# What the task requires:
Your job is to set down the stretch of entries that opens with the line containing "checking of a" and closes with the line containing "itself (R428) -/". Keep both end lines, copy each exactly, and add nothing.

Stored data
....................

-- ==== Sys2Proof/Machine/Queue.lean ====
section
/-! DEFINITION. Launch queues: notify pages, CTL commands and GRANT (R317 to R319, R325), and the reading and checking of a
launch packet (R320 to R322). A packet's number in State is its index plus 2^64 times its queue's count of resets. -/

namespace Sys2Proof.Machine

/-! ### Accesses the dispatcher makes for itself (R428) -/

/-- What a translation for the dispatcher gives: a location, a wait, for requests before it to a peer or for a route too (R415, R417), or a
refusal. -/
inductive DX where
  | at_ (l : GLoc) | wait | refused
deriving DecidableEq, Repr
def dXlat (s : State) (k pasid : Nat) (a : DWord) (write : Bool) : DX :=
  let p := getPart s k
  if !addrOk s k a then .refused
  else match xlat p.dtlb pasid a write false with
    | .at_ l => if peerBusy s l then .wait else .at_ l
    | .miss => if refusedPage p.noPage pasid (vaOf a) then .refused else .wait
    | .weak => if refusedPage p.noPage pasid (vaOf a) || p.priOff then .refused else .wait

/-- The refusals of a partition's dispatcher have been answered for. -/
def forgetD (s : State) (k : Nat) : State := modPart s k fun p => { p with noPage := [] }

/-- What a read by the dispatcher gives; a refused translation and poisoned data are both unreadable (R428). -/
inductive DRead where
  | ok (bs : List Byte) | wait | bad
deriving DecidableEq, Repr
def dByte (s : State) (k pasid : Nat) (a : DWord) : DRead :=
  match dXlat s k pasid a false with
  | .at_ l => if gPois s l then .bad else .ok [gRead s l]
  | .wait => .wait
  | .refused => .bad
def dRead (s : State) (k pasid : Nat) (a : DWord) : Nat → DRead
  | 0 => .ok []
  | n + 1 => match dByte s k pasid a, dRead s k pasid (a + 1) n with
    | .ok b, .ok bs => .ok (b ++ bs)
    | .ok _, e => e
    | e, _ => e

/-- Whether the TDI of a partition is in ERROR (R422). -/
def inError (s : State) (k : Nat) : Bool := (getPart s k).tdi == .error
/-- Whether the device answers its BARs (R425). -/
def answering (s : State) : Bool := s.dev.ready && !s.dev.tripped

/-- The number of PF0 among the host functions; VF k is number k. -/
def pfNo : Nat := 4
/-- Whether a request through host function `f` to the registers of partition `k` is taken: the function is not frozen (R403), and in RUN
the request comes in the function's IDE stream (R420, assumption 96). -/
def fnLet (s : State) (f k : Nat) : Bool := !masterFrozen s (.hostFn f) && !((getPart s k).tdi == .run && s.dev.outside)
/-- The same for a request that either function's BAR takes (R318, R407). -/
def hostLet (s : State) (k : Nat) : Bool := fnLet s (if s.dev.viaPf then pfNo else k) k
/-- Whether requests through PF0 are taken (R403). -/
def pfLet (s : State) : Bool := !masterFrozen s (.hostFn pfNo)

/-! ### Notify pages (R318) -/

/-- A write of `size` bytes to offset `off` of a notify page, from the host, a peer or a VF. -/
def notifyWrite (s : State) (k n off size : Nat) (v : DWord) : State :=
  let q := getQueue s k n
  if off ≠ 0 ∨ size ≠ 8 ∨ q.state = 0 ∨ q.state = 2 ∨ inError s k then s
  else if v.toNat < q.wridx then s
  else if v.toNat ≤ q.rdidx + 2 ^ q.rlog then setQueue s k n { q with wridx := v.toNat }
  else stopQueue s k n 0x08
/-- What a notify page reads as. -/
def notifyRead (s : State) (k n off : Nat) : DWord :=
  if off = 0 then BitVec.ofNat 64 (getQueue s k n).wridx else if off = 8 then BitVec.ofNat 64 (getQueue s k n).rdidx else 0

def execNotifyWrite (k n off size : Nat) (v : DWord) (s : State) : Host.Outcome State Fault Refusal :=
  .next (if answering s ∧ k < 4 ∧ n < 64 ∧ hostLet s k then notifyWrite s k n off size v else s)

/-! ### CTL and GRANT (R317, R319, R325) -/

def inPasids (p : Part) (pasid : Nat) : Bool := p.pbase ≤ pasid && pasid < p.pbase + p.pcnt
/-- The checks of an enable. -/
def enableBad (s : State) (k : Nat) (q : Queue) : Bool :=
  q.rlog < 4 || 16 < q.rlog || q.rbase.toNat % 128 != 0 || q.supaddr.toNat % 32 != 0 || !inPasids (getPart s k) (q.qpasid.toNat % 2 ^ 20)
/-- Whether another enabled queue of the partition names the context. -/
def ctxEnabled (s : State) (k n pasid : Nat) : Bool :=
  (getPart s k).queues.cells.any fun e => e.1 != n && e.2.state != 0 && e.2.qpasid.toNat % 2 ^ 20 == pasid

/-- CTL 1. In CONFIG_LOCKED and ERROR it is ignored (R420). -/
def execQueueEnable (k n : Nat) (s : State) : Host.Outcome State Fault Refusal :=
  .next (
    let q := getQueue s k n
    let t := (getPart s k).tdi
    if ¬ answering s ∨ 4 ≤ k ∨ 64 ≤ n ∨ ¬ hostLet s k ∨ q.state ≠ 0 ∨ t = .locked ∨ t = .error then s
    else if enableBad s k q then setQueue s k n { q with err := 0x02 }
    else
      let pasid := q.qpasid.toNat % 2 ^ 20
      let s := if ctxEnabled s k n pasid then s else setCtx s { part := k, pasid := pasid, errqb := errqbWrite q.qerrqb }
      setQueue s k n { q with state := 1, err := 0 })

/-- The rows that a block's names and banker slots map, each once (R349). -/
def blockRows (b : Block) : List Nat :=
  (((liveWarps b).flatMap fun w => w.map.cells.filterMap Prod.snd) ++ b.banker.cells.filterMap fun e => e.2.map fun k => k.row).eraseDups

/-- The rows of a block that no name and no slot of it maps, and on which a write of it is still pending (R49, R56). -/
def pendingRows (s : State) (b : Block) (c : Nat) : List Nat :=
  (b.takes.map fun e => e.2.row) ++ ((s.ops.filter fun o => o.block == b.uid).flatMap (·.dest))
  ++ ((liveWarps b).flatMap fun w => (w.reqs.flatMap (·.dest)) ++ w.sfu.map (·.dest))
  ++ ((getCore s c).flight.filterMap fun f => match f.tgt with | .row r => if f.block = b.uid then some r else none | _ => none)
/-- A block leaves its core: its charges leave CHG, its rows are free, its work leaves the units (R329, R348). -/
def unplace (s : State) (b : Block) : State :=
  match b.core with
  | none => s
  | some c =>
    let mine := fun (x : Nat) => x == b.uid
    let gone := pendingRows s b c
    let s := uncharge s b c
    let s := modCore s c fun x =>
      { x with rows := (blockRows b ++ gone).foldl (fun m r => m.set {} r {}) x.rows
               flight := x.flight.filter fun f => !mine f.block
               acqWait := x.acqWait.filter fun a => !mine a.block
               cmds := x.cmds.filter fun m => !mine m.block
               copies := x.copies.filter fun y => !mine y.block }
    modBlock (disarmSpad s c b.uid) b.uid fun x => { x with core := none, saving := false }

....................

# Written solution:
/-! DEFINITION. Launch queues: notify pages, CTL commands and GRANT (R317 to R319, R325), and the reading and checking of a
launch packet (R320 to R322). A packet's number in State is its index plus 2^64 times its queue's count of resets. -/

namespace Sys2Proof.Machine

/-! ### Accesses the dispatcher makes for itself (R428) -/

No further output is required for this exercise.